Stang v. State

Decision Date02 September 1982
Docket NumberNo. 61194,61194
PartiesGerald STANG, Petitioner, v. STATE of Florida, Respondent.
CourtFlorida Supreme Court

Richard L. Jorandby, Public Defender and Ellen Morris, Asst. Public Defender, Fifteenth Judicial Circuit, West Palm Beach, for petitioner.

Jim Smith, Atty. Gen. and Laura R. Morrison and Sharon Lee Stedman, Asst. Attys. Gen., West Palm Beach, for respondent.

PER CURIAM.

We review the decision of the District Court of Appeal, Fourth District, in Stang v. State, 403 So.2d 542 (Fla. 4th DCA 1981), wherein the district court has certified, as a question of great public importance, whether this Court's recent decision in Hoffman v. State, 397 So.2d 288 (Fla.1981), qualifies dicta from our earlier decision in State v. Beamon, 298 So.2d 376 (Fla.1974), cert. denied, 419 U.S. 1124, 95 S.Ct. 809, 42 L.Ed.2d 824 (1975). In Hoffman, we held that, even after jeopardy attaches, the State is permitted to amend a statement of particulars to correct a discrepancy as to the date of the offense. Earlier, in Beamon, in dicta we stated that the State may not remedy an erroneous date specified in the statement of particulars, if there is an objection, by amending it to conform to the evidence adduced after presentation of evidence. We hold that Hoffman does qualify Beamon. Applying the standard of prejudice announced in Hoffman, we further hold that the unique facts of this case demonstrate prejudice to the defendant. Therefore, we quash the decision of the district court holding that Stang was not prejudiced.

Stang was charged with two counts of forgery. In a statement of particulars filed in July, 1979, the State specified that both offenses occurred between the hours of 1 and 7 p.m. on April 27, 1979.

In his opening statement at trial, Stang's counsel told the jury that the State would be unable to prove beyond a reasonable doubt that the alleged crimes took place on April 27, 1979. He argued that the evidence would show that the checks had been issued one week earlier and that the defense would put on testimony to show that the incident could not have occurred on the date specified in the information and bill of particulars.

After four State witnesses had testified at trial, the State realized that the date in the charging documents was incorrect and moved to change the date in the statement of particulars to April 20, 1979. Over Stang's objection that his sole defense hinged on the State's inability to prove the proper date, the trial court granted the motion and suggested that Stang recall all of the witnesses who had already testified and permitted Stang to make an amended opening statement to the jury if he so desired. Stang thereupon requested that two witnesses be recalled for purposes of cross-examination. He did not, however, choose to amend his opening statement. Subsequently, Stang's taped confession was played to the jury, and he was found guilty as charged.
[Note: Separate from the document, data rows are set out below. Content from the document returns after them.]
theorem writeMap_canon (s : State) (rg : Region) (hs : s.Canonical) :
    (writeMap s rg).Canonical := by
  unfold writeMap; dsimp only; (repeat' split) <;> simp_all [hs, devWrite_canon]

theorem execFaultRecordPendingWrite_canon (part : Nat) (s : State) (hs : s.Canonical) (t : State) (h : execFaultRecordPendingWrite part s = .next t) :
    t.Canonical := by
  unfold execFaultRecordPendingWrite at h
  dsimp only at h
  split at h
  · injection h with h; subst h; exact hs
  split at h
  · injection h with h; subst h; exact hs
  · rename_i hq
    injection h with h; subst h
    have e := queuePut_canon _ _ _ _ _ _ hs _ _ hq
    split
    · exact canonical_of_mem (by simp) e
    · exact canonical_of_mem (setPart_mem ..) e

theorem insertBy_canon (s : State) (part : Nat) (p : PureInv) (key : List Byte) (o : Option (List AgEntry × Nat)) (hs : s.Canonical) :
    (insertBy s part p key o).Canonical := by
  cases o with
  | none => exact canonical_of_mem (refuseInsert_mem ..) hs
  | some x => exact insertAt_canon _ _ _ _ _ _ hs

theorem insertResult_canon (s : State) (part : Nat) (p : PureInv) (key : List Byte) (hs : s.Canonical) : (insertResult s part p key).Canonical := by
  unfold insertResult
  dsimp only
  split
  · exact hs
  · split
    · exact canonical_of_mem (refuseInsert_mem ..) hs
    · exact insertBy_canon _ _ _ _ _ hs

theorem retire_canon (s : State) (rg : Region) (i : Invocation) (hs : s.Canonical) : (retire s rg i).Canonical := by
  unfold retire
  dsimp only
  split
  · exact canonical_of_mem (by (repeat' split) <;> simp) hs
  · refine canonical_of_mem (pruneWatch_mem ..) ?_
    split
    · split
      · exact insertResult_canon _ _ _ _ (canonical_of_mem (by (repeat' split) <;> simp) hs)
      · exact canonical_of_mem (by (repeat' split) <;> simp) hs
    · exact canonical_of_mem (by (repeat' split) <;> simp) hs

theorem execInvocationRetire_canon (r : RegId) (s : State) (hs : s.Canonical) (t : State) (h : execInvocationRetire r s = .next t) : t.Canonical := by
  unfold execInvocationRetire at h
  (repeat' split at h) <;> (injection h with h; subst h) <;> first | exact hs | exact ⟨hs.mem⟩ | exact retire_canon _ _ _ hs

theorem writeLeaf_canon (s : State) (part ptea e : Nat) (hs : s.Canonical) : (writeLeaf s part ptea e).Canonical :=
  devWrite_canon _ _ _ _ _ hs

theorem windowsBack_canon (s : State) (rg : Region) (hs : s.Canonical) : (windowsBack s rg).Canonical := by
  unfold windowsBack
  dsimp only
  refine canonical_of_mem (foldl_mem _ (fun t n => by simp) _ _) (canonical_of_mem (setPart_mem ..) ?_)
  exact foldl_canon _ (fun t w ht => canonical_of_mem (invalidate_mem ..) (writeLeaf_canon _ _ _ _ ht)) _ _ hs

theorem execWaitm_canon (d a : BitVec 5) (s : State) (hs : s.Canonical) (t : State) (h : execWaitm d a s = .next t) :
    t.Canonical :=
  seqRun_canon _ _ _ hs (fun c q => waitmTry_canon _ _ _ _ _ hs) t h

theorem execSeqTrap_canon (c : BitVec 8) (s : State) (hs : s.Canonical) (t : State) (h : execSeqTrap c s = .next t) : t.Canonical :=
  seqRun_canon _ _ _ hs (fun _ _ => parkSeq_canon _ _ _ _ (canonical_of_mem (setSeq_mem ..) hs)) t h

theorem execQuote_canon (nonce : List Byte) (s : State) (hs : s.Canonical) (t : State) (h : execQuote nonce s = .next t) :
    t.Canonical := by
  unfold execQuote at h; dsimp only at h; (repeat' split at h) <;> first | (cases h; done) | (cases h; simp_all [hs, mailDone_mem, devWrite_canon]; done) | (simp_all [hs, mailDone_mem, devWrite_canon]; done) | grind [canonical_of_mem, mailDone_mem, devWrite_canon]

theorem execMul_canon (d : BitVec 5) (a : BitVec 5) (b : BitVec 5) (s : State) (hs : s.Canonical) (t : State) (h : execMul d a b s = .next t) :
    t.Canonical := by
  exact aluRR_canon _ _ _ _ _ hs t h

theorem execLinkWake_canon (c : SeqId) (s : State) (hs : s.Canonical) (t : State) (h : execLinkWake c s = .next t) : t.Canonical := by
  unfold execLinkWake at h
  dsimp only at h
  split at h
  · injection h with h; subst h; exact hs
  split at h
  · injection h with h; subst h; exact seqMiss_canon _ _ _ hs
  · injection h with h; subst h
    split
    · exact canonical_of_mem (setSeq_mem ..) (countSeq_canon _ _ _ hs)
    · exact hs

theorem execShadowLoad_canon (c : SeqId) (k : Nat) (s : State) (hs : s.Canonical) (t : State) (h : execShadowLoad c k s = .next t) : t.Canonical := by
  unfold execShadowLoad at h
  dsimp only at h
  split at h
  · split at h
    · injection h with h; subst h; exact hs
    split at h
    · injection h with h; subst h; exact seqMiss_canon _ _ _ hs
    · injection h with h; subst h; exact canonical_of_mem (dropFar_mem ..) (countBytes_canon _ _ _ _ (canonical_of_mem (setRegion_mem ..) hs))
  · injection h with h; subst h; exact hs

theorem execSamoMax_canon (d : BitVec 5) (a : BitVec 5) (b : BitVec 5) (w : Bool) (s : State) (hs : s.Canonical) (t : State) (h : execSamoMax d a b w s = .next t) :
    t.Canonical := by
  exact samo_canon _ _ _ _ _ _ hs t h

theorem armWith_canon (gc gb : BitVec 5) (n : BitVec 16) (s : State)
    (pur : SeqId → Seq → Except (Sum Nat (Miss × Nat)) (State × Option PureInv)) (hs : s.Canonical)
    (hp : ∀ c q t x, pur c q = .ok (t, x) → t.Canonical) (t : State) (h : armWith gc gb n s pur = .next t) : t.Canonical := by
  refine seqRun_canon _ _ _ hs (fun c q => ?_) t h
  have h1 : ∀ q, (setSeq s c q).Canonical := fun q => canonical_of_mem (setSeq_mem ..) hs
  dsimp only
  split
  · exact h1 _
  split
  · exact parkSeq_canon _ _ _ _ (h1 _)
  split
  · exact parkSeq_canon _ _ _ _ (h1 _)
  split
  · exact hs
  split
  · exact seqMiss_canon _ _ _ (h1 _)
  split
  · exact parkSeq_canon _ _ _ _ (h1 _)
  · exact seqMiss_canon _ _ _ (h1 _)
  · rename_i hh
    refine canonical_of_mem (queueEntry_mem ..) (canonical_of_mem (dropFar_mem ..) ?_)
    split
    · exact hp _ _ _ _ hh
    · exact countBytes_canon _ _ _ _ (hp _ _ _ _ hh)

theorem execSeqNop_canon (s : State) (hs : s.Canonical) (t : State) (h : execSeqNop s = .next t) :
    t.Canonical := by
  exact seqRun_canon _ _ _ hs (by intro c q; grind [canonical_iff, seqRun_canon, setSeq_mem]) t h

theorem execSeqAnd_canon (d : BitVec 5) (a : BitVec 5) (b : BitVec 5) (s : State) (hs : s.Canonical) (t : State) (h : execSeqAnd d a b s = .next t) :
    t.Canonical := by
  exact aluRR_canon _ _ _ _ _ hs t h

theorem newLayout_canon (s : State) (r : RegId) (lays : List NodeLayout) (hs : s.Canonical) : (newLayout s r lays).Canonical :=
  canonical_of_mem (newLayout_mem ..) hs

theorem armOne_canon (s : State) (c : SeqId) (k : Nat) (hs : s.Canonical) : (armOne s c k).Canonical :=
  canonical_of_mem (armOne_mem ..) hs

theorem execLoop_canon (a : BitVec 5) (o : BitVec 16) (s : State) (hs : s.Canonical) (t : State) (h : execLoop a o s = .next t) :
    t.Canonical := by
  exact seqRun_canon _ _ _ hs (by intro c q; grind [canonical_iff, seqRun_canon, setSeq_mem]) t h

theorem execSrd_canon (d : BitVec 5) (k : BitVec 8) (r : BitVec 8) (s : State) (hs : s.Canonical) (t : State) (h : execSrd d k r s = .next t) :
    t.Canonical := by
  exact seqRun_canon _ _ _ hs (by intro c q; grind [canonical_iff, seqRun_canon, seqPut_mem]) t h

theorem execSwr_canon (a : BitVec 5) (_k : BitVec 8) (r : BitVec 8) (s : State) (hs : s.Canonical) (t : State) (h : execSwr a _k r s = .next t) :
    t.Canonical := by
  exact seqRun_canon _ _ _ hs (by intro c q; grind [canonical_iff, seqRun_canon, setSeq_mem]) t h

theorem execAndi_canon (d : BitVec 5) (a : BitVec 5) (i : BitVec 16) (s : State) (hs : s.Canonical) (t : State) (h : execAndi d a i s = .next t) :
    t.Canonical := by
  exact aluRI_canon _ _ _ _ _ hs t h

theorem execConfigInstall_canon (r : RegId) (s : State) (hs : s.Canonical) (t : State) (h : execConfigInstall r s = .next t) :
    t.Canonical := by
  have hr : ∀ x e, (rejectEntry (setSeq (freeRegion s r) r.seq x) r.seq r.sect 2 e).Canonical :=
    fun x e => canonical_of_mem (by rw [rejectEntry_mem, setSeq_mem, freeRegion_mem]) hs
  unfold execConfigInstall at h
  dsimp only at h
  split at h
  · injection h with h; subst h; exact hs
  split at h
  · injection h with h; subst h; exact hs
  split at h
  · injection h with h; subst h; exact hs
  split at h
  · injection h with h; subst h; exact hr _ _
  · injection h with h; subst h; exact hr _ _
  · injection h with h; subst h
    exact windowsBack_canon _ _ (canonical_of_mem (by rw [installDone_mem, goLive_mem]) hs)

theorem writeSealed_canon (s : State) (rg : Region) (fi : FaultInfo) (rseq : BitVec 16) (hs : s.Canonical) :
    (writeSealed s rg fi rseq).1.Canonical := by
  unfold writeSealed; dsimp only; (repeat' split) <;> first | (simp_all [hs, setPart_mem, queuePut_canon]; done) | grind [canonical_of_mem, setPart_mem, queuePut_canon]

theorem freezeRegion_canon (s : State) (r : RegId) (hs : s.Canonical) :
    (freezeRegion s r).Canonical := by
  unfold freezeRegion; dsimp only; (repeat' split) <;> first | (simp_all [hs, recallAll_mem, setPart_mem, writeSealed_canon, setRegion_mem, putRecord_canon, dropSave_mem, preDone_mem, raiseIrq_mem, retireFaulted_mem]; done) | grind [canonical_of_mem, recallAll_mem, setPart_mem, writeSealed_canon, setRegion_mem, putRecord_canon, dropSave_mem, preDone_mem, raiseIrq_mem, retireFaulted_mem]

theorem execRegionFreeze_canon (r : RegId) (s : State) (hs : s.Canonical) (t : State) (h : execRegionFreeze r s = .next t) : t.Canonical := by
  injection h with h; subst h; exact freezeRegion_canon _ _ hs

theorem branch_canon (a : BitVec 5) (b : BitVec 5) (o : BitVec 16) (f : DWord → DWord → Bool) (s : State) (hs : s.Canonical) (t : State) (h : branch a b o f s = .next t) :
    t.Canonical := by
  exact seqRun_canon _ _ _ hs (by intro c q; grind [canonical_iff, seqRun_canon, setSeq_mem]) t h

theorem execBne_canon (a : BitVec 5) (b : BitVec 5) (o : BitVec 16) (s : State) (hs : s.Canonical) (t : State) (h : execBne a b o s = .next t) :
    t.Canonical := by
  exact branch_canon _ _ _ _ _ hs t h

theorem execDiv_canon (d : BitVec 5) (a : BitVec 5) (b : BitVec 5) (s : State) (hs : s.Canonical) (t : State) (h : execDiv d a b s = .next t) :
    t.Canonical := by
  exact aluRR_canon _ _ _ _ _ hs t h

theorem execBge_canon (a : BitVec 5) (b : BitVec 5) (o : BitVec 16) (s : State) (hs : s.Canonical) (t : State) (h : execBge a b o s = .next t) :
    t.Canonical := by
  exact branch_canon _ _ _ _ _ hs t h

theorem seqLoadN_canon (n : Nat) (signed : Bool) (d a : BitVec 5) (i : BitVec 16) (s : State) (hs : s.Canonical) (t : State)
    (h : seqLoadN n signed d a i s = .next t) : t.Canonical :=
  seqRun_canon _ _ _ hs (fun _ _ => seqAccess_canon _ _ _ _ _ _ _ _ hs) t h

theorem execSeqLd_canon (d : BitVec 5) (a : BitVec 5) (i : BitVec 16) (s : State) (hs : s.Canonical) (t : State) (h : execSeqLd d a i s = .next t) :
    t.Canonical := by
  exact seqLoadN_canon _ _ _ _ _ _ hs t h

theorem execFaultNoticePendingWrite_canon (part : Nat) (s : State) (hs : s.Canonical) (t : State)
    (h : execFaultNoticePendingWrite part s = .next t) : t.Canonical := by
  unfold execFaultNoticePendingWrite at h
  split at h <;> (injection h with h; subst h)
  · exact hs
  · cases h1 : deliverNotice _ _ _ with
    | none => exact hs
    | some t => exact deliverNotice_canon _ _ _ hs _ h1

theorem execInvalidationComplete_canon (part : Nat) (s : State) (hs : s.Canonical) (t : State)
    (h : execInvalidationComplete part s = .next t) : t.Canonical := by
  unfold execInvalidationComplete at h
  dsimp only at h
  split at h <;> (injection h with h; subst h)
  · exact hs
  · refine canonical_of_mem (foldl_mem _ (fun t n => ?_) _ _) (canonical_of_mem (setPart_mem ..) hs)
    simp

theorem parkAll_canon (s : State) (p : Nat) (hs : s.Canonical) : (parkAll s p).Canonical :=
  foldl_canon _ (fun t x ht => parkSeq_canon _ _ _ _ ht) _ _ hs

theorem faultRegion_canon (s : State) (r : RegId) (fi : FaultInfo) (hs : s.Canonical) : (faultRegion s r fi).Canonical :=
  freezeRegion_canon _ _ (canonical_of_mem (raiseFault_mem ..) hs)

theorem beginRevoke_canon (s : State) (k : Nat) (hs : s.Canonical) : (beginRevoke s k).Canonical := by
  unfold beginRevoke
  dsimp only
  refine foldl_canon _ (fun t x ht => parkAll_canon _ _ ht) _ _ (foldl_canon _ (fun t x ht => faultRegion_canon _ _ _ ht) _ _ ?_)
  exact ⟨hs.mem⟩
The Fourth District affirmed the convictions. While acknowledging dicta of this Court's decision in State v. Beamon, the district court's majority relied upon Hoffman v. State and characterized Stang's trial as "fair" in view of the trial court's willingness to allow the petitioner to restart the proceedings following the amendment to the statement of particulars. Judge Anstead dissented, focusing upon the prejudicial nature of the granting of the amendment and stating that he could not imagine any greater prejudice than forcing the defendant to go back out and face the same jury stripped of the only defense he has claimed at trial.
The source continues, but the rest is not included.